Japanese cancer patients recently have become a political force, meeting frequently with government leaders to push for quick approval of overseas drugs. One of their biggest successes came last June, when the government approved Iressa, the AstraZeneca cancer drug, just 5½ months after AstraZeneca submitted its application. Japanese doctors have prescribed it for more than 10,000 patients, including Ms. Okuguchi, the mother of two.

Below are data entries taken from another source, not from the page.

-- ==== Sys2Proof/Machine/Flit.lean ====
section
/-! DEFINITION. What travels on the wires (R171, R172, R191, R202, R203, R206, R225, R227, R230): encodings and headers of messages, the bodies of flits, control words, the use of slots, and the lanes that carry a flit.
Bits are numbered as the spec numbers them; a header is a number below 2^128 and a body one below 2^512. -/

namespace Sys2Proof.Machine

/-! ### Messages (R171, R172) -/

/-- OPC of a message (R171). -/
def opcCode (o : Opc) : Nat :=
  match o with
  | .rds => 0x01
  | .rdu => 0x02
  | .upg => 0x03
  | .rdnc => 0x04
  | .wrnc => 0x05
  | .wbd => 0x06
  | .evc => 0x07
  | .amof => 0x08
  | .amom => 0x09
  | .snps => 0x10
  | .snpi => 0x11
  | .snpbi => 0x12
  | .rspi => 0x18
  | .rsps => 0x19
  | .rspd => 0x1A
  | .rspx => 0x1B
  | .dat => 0x1C
  | .cmp => 0x1D
  | .cmpack => 0x1E

/-- The message with an OPC; every other value is reserved (R171). -/
def opcOfCode (n : Nat) : Option Opc :=
  match n with
  | 0x01 => some .rds
  | 0x02 => some .rdu
  | 0x03 => some .upg
  | 0x04 => some .rdnc
  | 0x05 => some .wrnc
  | 0x06 => some .wbd
  | 0x07 => some .evc
  | 0x08 => some .amof
  | 0x09 => some .amom
  | 0x10 => some .snps
  | 0x11 => some .snpi
  | 0x12 => some .snpbi
  | 0x18 => some .rspi
  | 0x19 => some .rsps
  | 0x1A => some .rspd
  | 0x1B => some .rspx
  | 0x1C => some .dat
  | 0x1D => some .cmp
  | 0x1E => some .cmpack
  | _ => none

/-- The 128-bit header of a message (R172); bits 14:12 are zero. -/
def headerOf (m : CohMsg) : Nat :=
  opcCode m.opc * 2 ^ 123 + m.dst * 2 ^ 110 + m.src * 2 ^ 97 + m.core * 2 ^ 94 + m.tag * 2 ^ 82 + m.addr * 2 ^ 36 + m.qid * 2 ^ 28
    + bitAt m.spec 27 + bitAt m.secure 26 + bitAt m.except 25 + m.state * 2 ^ 23 + m.poison.toNat * 2 ^ 19 + m.status * 2 ^ 15 + m.misc

/-- Whether every field of a message fits its place in the header. -/
def headerFits (m : CohMsg) : Bool :=
  decide (m.dst < 2 ^ 13) && decide (m.src < 2 ^ 13) && decide (m.core < 8) && decide (m.tag < 2 ^ 12) && decide (m.addr < 2 ^ 46)
    && decide (m.qid < 256) && decide (m.state < 4) && decide (m.status < 16) && decide (m.misc < 2 ^ 12)

/-- The message that a header gives, with what travels beside the header: its class and stream, ISSUE_LO and its data flit; none for a reserved OPC. -/
def messageOf (header cls : Nat) (stream : Option Nat) (issue : BitVec 32) (data : Option Line) : Option CohMsg :=
  (opcOfCode (bitsOf header 123 5)).map (fun o =>
    { opc := o, dst := bitsOf header 110 13, src := bitsOf header 97 13, core := bitsOf header 94 3, tag := bitsOf header 82 12,
      addr := bitsOf header 36 46, qid := bitsOf header 28 8, spec := bitOf header 27, secure := bitOf header 26, except := bitOf header 25,
      state := bitsOf header 23 2, poison := BitVec.ofNat 4 (bitsOf header 19 4), status := bitsOf header 15 4, misc := bitsOf header 0 12,
      hasData := data.isSome, data := data.getD 0, cls := cls, stream := stream, issue := issue })

/-! ### CXL.cache (R191) -/

/-- Snoops to a CXL device. -/
inductive H2d where
  | snpData | snpInv
deriving DecidableEq, Repr

/-- Requests of a CXL device. -/
inductive D2h where
  | rdShared | rdOwn | rdOwnNoData | rdCurr | itoMWr | woWrInv | cleanEvict | dirtyEvict
deriving DecidableEq, Repr

/-- What a port group makes of a snoop for its devices. -/
def h2dOf (o : Opc) : Option H2d :=
  match o with
  | .snps => some .snpData
  | .snpi | .snpbi => some .snpInv
  | _ => none

/-- What a port group makes of a device's request. -/
def d2hOpc (r : D2h) : Opc :=
  match r with
  | .rdShared => .rds
  | .rdOwn => .rdu
  | .rdOwnNoData => .upg
  | .rdCurr => .rdnc
  | .itoMWr | .woWrInv => .wrnc
  | .cleanEvict => .evc
  | .dirtyEvict => .wbd

/-! ### Bodies (R39, R203, R230) -/

/-- KIND 0: the header and ISSUE_LO. -/
def headerBody (m : CohMsg) : Nat := headerOf m + m.issue.toNat * 2 ^ 128

/-- KIND 1: a mailbox message. -/
def mailBody (m : MailMsg) : Nat :=
  m.payload.toNat * 2 ^ 128 + m.dstNode * 2 ^ 115 + m.srcNode * 2 ^ 102 + m.dstCore * 2 ^ 99 + m.srcCore * 2 ^ 96 + m.srcHart * 2 ^ 80
    + m.stream * 2 ^ 64 + m.deadlineLo.toNat * 2 ^ 32 + bitAt m.secure 31

/-- KIND 2, SUBTYPE 0x1: the time broadcast. -/
def timeBody (now frame : Nat) : Nat := 1 * 2 ^ 508 + frame % 2 ^ 64 * 2 ^ 64 + now % 2 ^ 64

/-- KIND 2, SUBTYPE 0x2: a marker report. -/
def reportBody (r : Report) : Nat :=
  2 * 2 ^ 508 + r.crc.toNat * 2 ^ 96 + r.sel % 4 * 2 ^ 82 + r.width % 4 * 2 ^ 80 + r.x * 2 ^ 64 + r.frame % 2 ^ 64

/-- ANSWER of a mailbox answer. -/
def answerCode (a : Answer) : Nat :=
  match a with
  | .accept => 1
  | .refuse => 2
  | .final => 3

/-- KIND 2, SUBTYPE 0x3: a mailbox answer. -/
def answerBody (a : MailAns) : Nat :=
  3 * 2 ^ 508 + a.dstNode * 2 ^ 115 + a.srcNode * 2 ^ 102 + a.dstCore * 2 ^ 99 + a.srcCore * 2 ^ 96 + a.destHart * 2 ^ 80 + answerCode a.answer

/-! ### Flits and control words (R202) -/

/-- KIND of a flit. -/
inductive FlitKind where
  | header | mail | control | data
deriving DecidableEq, Repr

def FlitKind.code (k : FlitKind) : Nat :=
  match k with
  | .header => 0
  | .mail => 1
  | .control => 2
  | .data => 3

/-- A flit with what its control word says of it. -/
structure Flit where
  body : Nat
  vc : Nat
  kind : FlitKind
  stream : Nat
  age : Nat
  ageSub : Nat
deriving DecidableEq, Repr

/-- The virtual channel of a class, 0 B, 1 U, 2 G, for requests and for other messages (R171, R202). -/
def vcOf (cls : Nat) (request : Bool) : Nat := (2 - cls) * 2 + (if request then 0 else 1)

/-- The flits of a message, its header and then its data (R172, R202, R203); ages count on the way. -/
def flitsOf (m : CohMsg) : List Flit :=
  let vc := vcOf m.cls (isRequest m.opc)
  let stream := if m.cls = 2 then m.stream.getD 0 else 0
  { body := headerBody m, vc := vc, kind := .header, stream := stream, age := 0, ageSub := 0 }
    :: (if m.hasData then [{ body := m.data.toNat, vc := vc, kind := .data, stream := stream, age := 0, ageSub := 0 }] else [])

/-- Bits 28:0 of a control word: those of the flit that the lane carries, with VALID, or none, then G_AHEAD and MARK. -/
def controlLow (f : Option Flit) (gAhead mark : Bool) : Nat :=
  (match f with
    | some g => 2 ^ 28 + g.vc * 2 ^ 25 + g.kind.code * 2 ^ 23 + g.stream % 1024 * 2 ^ 13 + g.age % 256 * 2 ^ 5 + g.ageSub % 8 * 2 ^ 2
    | none => 0) + bitAt gAhead 1 + bitAt mark 0

/-- The 40-bit control word of a flit lane in a NoC cycle; the spec gives no table for its SECDED code (log 87). -/
def controlWord (f : Option Flit) (gAhead mark : Bool) : Nat :=
  let low := controlLow f gAhead mark
  (Config.flitEcc ((f.map (·.body)).getD 0) low % 2 ^ 11) * 2 ^ 29 + low

/-! ### Slots (R206) -/

/-- What an output lane does in a slot. -/
inductive SlotUse where
  /-- it carries the flit of the stream that holds the slot -/
  | stream (n : Nat)
  /-- the stream has no flit ready: Class U and Class B may use this NoC cycle -/
  | released
  /-- no stream holds the slot -/
  | free
deriving DecidableEq, Repr

/-- The use of a slot of an output, by G_AHEAD of its inputs in the NoC cycle before. -/
def slotUse (l : List SlotEntry) (node : Nat) (switch : Bool) (output slot : Nat) (ahead : Nat → Bool) : SlotUse :=
  match l.find? (fun e => e.node == node && e.switch == switch && e.output == output && e.slot == slot) with
  | some e => if ahead e.input then .stream e.stream else .released
  | none => .free

/-! ### Lanes and bonds (R225, R227) -/

/-- The NoC cycles that a flit takes on a crossing at a width; a module at half width carries flit lane 0 at full rate. -/
def flitCycles (x : Nat) (w : Width) : Nat :=
  match w with
  | .full => 1
  | .half => if x < 48 then 2 else 1
  | .quarter => if x < 48 then 4 else 2
  | .none => 0

/-- The body bit that a data bond of a vertical port carries in a cycle of a flit, none where it carries none (R225). -/
def bondBit (w : Width) (sel cycle bond : Nat) : Option Nat :=
  match w with
  | .full => if bond < 512 ∧ cycle = 0 then some bond else none
  | .half => if bond / 256 = sel ∧ bond < 512 ∧ cycle < 2 then some (bond % 256 + 256 * cycle) else none
  | .quarter => if bond / 128 = sel ∧ bond < 512 ∧ cycle < 4 then some (bond % 128 + 128 * cycle) else none
  | .none => none

/-- The body bits that a data lane of a module carries in a cycle of a flit, as flit lane, lowest bit and number, in the order of its 16 UI (R227). -/
def laneBits (w : Width) (sel cycle lane : Nat) : List (Nat × Nat × Nat) :=
  match w with
  | .full => if lane < 64 ∧ cycle = 0 then [(0, 8 * lane, 8), (1, 8 * lane, 8)] else []
  | .half => if lane / 32 = sel ∧ lane < 64 ∧ cycle = 0 then [(0, 16 * (lane % 32), 16)] else []
  | .quarter => if lane / 16 = sel ∧ lane < 64 ∧ cycle < 2 then [(0, 32 * (lane % 16) + 16 * cycle, 16)] else []
  | .none => []

/-- The control word that a direction sends in a cycle of a flit: the flit's in the first, VALID 0 in the others (R225). -/
def controlIn (f : Flit) (cycle : Nat) (gAhead mark : Bool) : Nat := controlWord (if cycle = 0 then some f else none) gAhead mark

/-- The 96 bits of a control bundle: both control words, the slot number and even parity over it (R227). -/
def bundleBits (word0 word1 slot : Nat) : Nat :=
  word0 + word1 * 2 ^ 40 + slot * 2 ^ 80 + ((List.range 5).filter (bitOf slot)).length % 2 * 2 ^ 85

end Sys2Proof.Machine
end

The quick approval of Iressa underscores the Japanese government's change of emphasis from backing only drugs that are safe. The cancer drug can be dangerous: It's already suspected of being linked to the deaths of 39 Japanese patients who caught pneumonia. But for some people with little other hope, it can be a miracle. (AstraZeneca says it's working to reduce the potential danger by stepping up guidance to doctors not to administer Iressa to patients with severe respiratory problems.) The U.S. Food and Drug Administration is still weighing whether to approve Iressa. The drug is available to some American patients under a "compassionate use" program.
"For many years people said, 'The Japanese treat diseases differently.' But that isn't true any more," says Mr. Humer, the Roche CEO. "They're much more closely aligned with Western medicine than they were 30 or 40 years ago."